··· Data in this exercise ···
/-! ### bumpFree -/

@[simp] theorem bumpFree_pending (s : State) : (bumpFree s).pending = s.pending := rfl
@[simp] theorem bumpFree_emitted (s : State) : (bumpFree s).emitted = s.emitted := rfl
@[simp] theorem bumpFree_tally (s : State) : (bumpFree s).tally = s.tally := rfl
@[simp] theorem bumpFree_master (s : State) : (bumpFree s).master = s.master := rfl
@[simp] theorem bumpFree_mem (s : State) : (bumpFree s).mem = s.mem := rfl
@[simp] theorem bumpFree_cores (s : State) : (bumpFree s).cores = s.cores := rfl
@[simp] theorem bumpFree_clusters (s : State) : (bumpFree s).clusters = s.clusters := rfl
@[simp] theorem bumpFree_dies (s : State) : (bumpFree s).dies = s.dies := rfl
@[simp] theorem bumpFree_badCores (s : State) : (bumpFree s).badCores = s.badCores := rfl
@[simp] theorem bumpFree_links (s : State) : (bumpFree s).links = s.links := rfl
@[simp] theorem bumpFree_optLinks (s : State) : (bumpFree s).optLinks = s.optLinks := rfl
@[simp] theorem bumpFree_bank0 (s : State) : (bumpFree s).bank0 = s.bank0 := rfl
@[simp] theorem bumpFree_bank1 (s : State) : (bumpFree s).bank1 = s.bank1 := rfl
@[simp] theorem bumpFree_meshHalf (s : State) : (bumpFree s).meshHalf = s.meshHalf := rfl
@[simp] theorem bumpFree_epoch (s : State) : (bumpFree s).epoch = s.epoch := rfl
@[simp] theorem bumpFree_parts (s : State) : (bumpFree s).parts = s.parts := rfl
@[simp] theorem bumpFree_jobs (s : State) : (bumpFree s).jobs = s.jobs := rfl
@[simp] theorem bumpFree_hub0 (s : State) : (bumpFree s).hub0 = s.hub0 := rfl
@[simp] theorem bumpFree_hub1 (s : State) : (bumpFree s).hub1 = s.hub1 := rfl
@[simp] theorem bumpFree_lead (s : State) : (bumpFree s).lead = s.lead := rfl
@[simp] theorem bumpFree_state (s : State) : (bumpFree s).state = s.state := rfl
@[simp] theorem bumpFree_boot (s : State) : (bumpFree s).boot = s.boot := rfl
@[simp] theorem bumpFree_resets (s : State) : (bumpFree s).resets = s.resets := rfl
@[simp] theorem bumpFree_safeCause (s : State) : (bumpFree s).safeCause = s.safeCause := rfl
@[simp] theorem bumpFree_sys (s : State) : (bumpFree s).sys = s.sys := rfl
@[simp] theorem bumpFree_sessions (s : State) : (bumpFree s).sessions = s.sessions := rfl
@[simp] theorem bumpFree_handshakes (s : State) : (bumpFree s).handshakes = s.handshakes := rfl
@[simp] theorem bumpFree_nextEst (s : State) : (bumpFree s).nextEst = s.nextEst := rfl
@[simp] theorem bumpFree_tickets (s : State) : (bumpFree s).tickets = s.tickets := rfl
@[simp] theorem bumpFree_nextTicket (s : State) : (bumpFree s).nextTicket = s.nextTicket := rfl
@[simp] theorem bumpFree_requests (s : State) : (bumpFree s).requests = s.requests := rfl
@[simp] theorem bumpFree_nextReq (s : State) : (bumpFree s).nextReq = s.nextReq := rfl
@[simp] theorem bumpFree_waits (s : State) : (bumpFree s).waits = s.waits := rfl
@[simp] theorem bumpFree_replacing (s : State) : (bumpFree s).replacing = s.replacing := rfl
@[simp] theorem bumpFree_optDies (s : State) : (bumpFree s).optDies = s.optDies := rfl
@[simp] theorem bumpFree_assured (s : State) : (bumpFree s).assured = s.assured := rfl
@[simp] theorem bumpFree_timeSent (s : State) : (bumpFree s).timeSent = s.timeSent := rfl
@[simp] theorem bumpFree_timeMeas (s : State) : (bumpFree s).timeMeas = s.timeMeas := rfl
@[simp] theorem bumpFree_twin (s : State) : (bumpFree s).twin = s.twin := rfl
@[simp] theorem bumpFree_guests (s : State) : (bumpFree s).guests = s.guests := rfl
@[simp] theorem bumpFree_stages (s : State) : (bumpFree s).stages = s.stages := rfl
@[simp] theorem bumpFree_half0 (s : State) : (bumpFree s).half0 = s.half0 := rfl
@[simp] theorem bumpFree_half1 (s : State) : (bumpFree s).half1 = s.half1 := rfl
@[simp] theorem bumpFree_clock (s : State) : (bumpFree s).clock = s.clock := rfl
@[simp] theorem bumpFree_ledger (s : State) : (bumpFree s).ledger = s.ledger := rfl
@[simp] theorem bumpFree_vault (s : State) : (bumpFree s).vault = s.vault := rfl
@[simp] theorem bumpFree_fwUpdate (s : State) : (bumpFree s).fwUpdate = s.fwUpdate := rfl
@[simp] theorem bumpFree_loaderWrites (s : State) : (bumpFree s).loaderWrites = s.loaderWrites := rfl
@[simp] theorem bumpFree_fenceWaits (s : State) : (bumpFree s).fenceWaits = s.fenceWaits := rfl
@[simp] theorem bumpFree_panelFence (s : State) : (bumpFree s).panelFence = s.panelFence := rfl
@[simp] theorem bumpFree_panelReset (s : State) : (bumpFree s).panelReset = s.panelReset := rfl
@[simp] theorem bumpFree_hubStage (s : State) : (bumpFree s).hubStage = s.hubStage := rfl
@[simp] theorem bumpFree_guestCut (s : State) : (bumpFree s).guestCut = s.guestCut := rfl
@[simp] theorem bumpFree_denyLimit (s : State) : (bumpFree s).denyLimit = s.denyLimit := rfl
@[simp] theorem bumpFree_pins (s : State) : (bumpFree s).pins = s.pins := rfl
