-- ==== Sys2Proof/Tests/Slice0.lean ====
section
/-! SUPPORT. Tests: ill-formed commands that WellFormed refuses, single commands on small states with results from the spec, and for every
statement of Certificates/Slice0/Obligations.lean states and operands that meet its hypotheses. -/

namespace Sys2Proof.Tests

set_option Elab.async false

open Sys2Proof Sys2Proof.Machine

/-! ### Small states -/

/-- The state that a command leaves. -/
def after (c : Instr) (s : State) : State :=
  match exec c s with
  | .next t => t
  | _ => s

/-- A word of a core instruction on context 0 of core 0. -/
def word (rd ra rb : Nat) (imm : BitVec 32) : Issue :=
  Issue.mk 0 0 (BitVec.ofNat 5 rd) (BitVec.ofNat 5 ra) (BitVec.ofNat 5 rb) 0 0 false imm []

def wordC (rd ra rb rc : Nat) (imm : BitVec 32) : Issue := { word rd ra rb imm with c := BitVec.ofNat 5 rc }

/-- A ready context with a 4 KiB program and the registers given. -/
def liveCtx (regs : Tbl Word) : Ctx := { Ctx.reset with state := .ready, codeLen := 4096, pc := 64, regs := regs }

/-- A serving panel whose core 0 runs context `x` as its context 0. -/
def live (x : Ctx) : State := setCtx { State.reset with state := .serving } 0 0 x

def regAfter (c : Instr) (s : State) (n : Nat) : Word := (getCtx (after c s) 0 0).s n
def vecAfter (c : Instr) (s : State) (n : Nat) : Line := (getCtx (after c s) 0 0).v n

/-- A vector whose lanes are the listed words, 0 beyond them. -/
def vec (l : List (BitVec 32)) : Line := ofLanes fun j => l.getD j 0

/-- A map with no records, of a partition on site 0. -/
def bareMap (bb : Bool) : PartMap :=
  { step := { nlayer := 1, lkeep := true, slots := 1, split := 0, overlap := 0, chunk := 512, sloth := 0, rech := 0, inh := 0, relA0 := 0, relA1 := 0, relB0 := 0, relB1 := 0 }, clear := [], streams := [], m := 0, kvlo := 0, kvhi := 0, tokb := 0, sparse := { tolerant := false, xo4 := 308, xo8 := 410, xo16 := 512 }, pred := { mode := 0, log := false, logh := 0, layers := [] }, mcast := [], circuits := [], bb := bb, loader := [], digest := [] }

/-- Partition 3 on site 0, its cores 0 and 1 numbered, with a map and the partition fields that `f` sets. -/
def withPart (s : State) (f : Partition → Partition) : State :=
  { s with parts := [(3, f { Partition.reset with sites := [0], numbering := [0, 1], map := some (bareMap false) })] }

/-! ### Well-formed commands: each range refuses the first number beyond it -/

def w0 : Issue := word 0 0 0 0

theorem test_wf_accepts : [Instr.nop w0, .nop { w0 with core := 655359, ctx := 3, upsets := [(6143, true)] }].all Instr.wf = true := by decide

theorem test_wf_core_instruction :
    [Instr.add { w0 with core := 655360 }, .ld { w0 with ctx := 4 }, .vst { w0 with upsets := [(6144, false)] }].all (fun c => !c.wf) = true := by
  decide

def p0 : CtrlPacket := CtrlPacket.mk 0 false 0 0 0 0 0 0 0
def d0 : DataPacket := DataPacket.mk false 0 (.unicast false 0 0 0 0 0 false) 0
def f0 : OptFrame := OptFrame.mk 0 0 0 0 0 0 0 0 0 0 0
def a0 : ArrayRead := ArrayRead.mk 0 false none
def m0 : Msg := Msg.mk 0 0 0 3 0 0 0 false false 0 0 0 1 0 1 0 [] 0
def g0 : PlpMsg := PlpMsg.mk 1 false 0 0 0 0 0
def q0 : RdmaReq := { port := 0, sess := 0, psn := 0, va := 0, rkey := 0, len := 64, lines := [], ce := false }

theorem test_wf_core_events :
    [Instr.waitcComplete 655360 0, .waitcUeFault 0 4, .arrivalDeadlineExpiry 655360 0, .carrAfterClear 0 4, .cwaitRetire 0 4,
     .engineQueueRoom 0 4, .operandRangeRelease 655360 0, .routerInjectionAccept 655360 (RouterClock.mk 0 [] [] false), .engineBlockClose 0 4 [],
     .tileCheckerTakeOp 655360, .tileCheckComplete 655360, .tileCheckFailureReport 655360, .spmCeRewrite 0 6144, .lineArrival 655360 d0,
     .note 655360 d0, .writeGrant 655360 p0, .commit 655360 p0, .countOnly 655360 p0, .xgrant 655360 p0, .abortPacket 655360 p0,
     .clearingNoticeArrival 0 16, .contextWatchdogExpiry 0 4, .engineWatchdogExpiry 0 4, .compatibleRelaunchWindowEnd 0 4].all
      (fun c => !c.wf) = true := by decide

theorem test_wf_clusters_and_routers :
    [Instr.dataPacketAtRouter 655360 0 (RouterClock.mk 0 [] [] false) d0 0, .dataPacketAtRouter 0 12 (RouterClock.mk 0 [] [] false) d0 0,
     .controlPacketAtRouter 0 12 (RouterClock.mk 0 [] [] false) { past := false, p := p0 } 0,
     .readReq 10240 p0, .writeReq 10240 p0, .taggedLineTimeout 0 65536, .fencePacket 10240 p0, .probe 10240 p0 0, .probeTimeout 10240 false,
     .handleDescriptorUpdate 0 16 0, .handleDescriptorUpdate 0 0 4352, .handleDescriptorUpdate 10240 0 0, .dramReadComplete 10240 a0,
     .dramWriteCommit 10240, .patrolScrubVisit 10240 a0, .refresh 10240, .recalibrationTrigger 10240 0, .recalSliceStart 10240,
     .recalSliceEnd 10240, .phaseFailure 0 4, .droopStretchRequest 10240 0 0, .stretchEnd 0 4096, .wakeRequest 10240 0, .clusterOn 10240,
     .clusterPark 10240].all (fun c => !c.wf) = true := by decide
···
# [Assignment]
Reproduce exactly the section above that begins at the line containing "s.ledger := rfl" and ends at the line containing "s.fwUpdate := rfl", leaving out all other lines.

# [Output of the exercise]
@[simp] theorem bumpFree_ledger (s : State) : (bumpFree s).ledger = s.ledger := rfl
@[simp] theorem bumpFree_vault (s : State) : (bumpFree s).vault = s.vault := rfl
@[simp] theorem bumpFree_fwUpdate (s : State) : (bumpFree s).fwUpdate = s.fwUpdate := rfl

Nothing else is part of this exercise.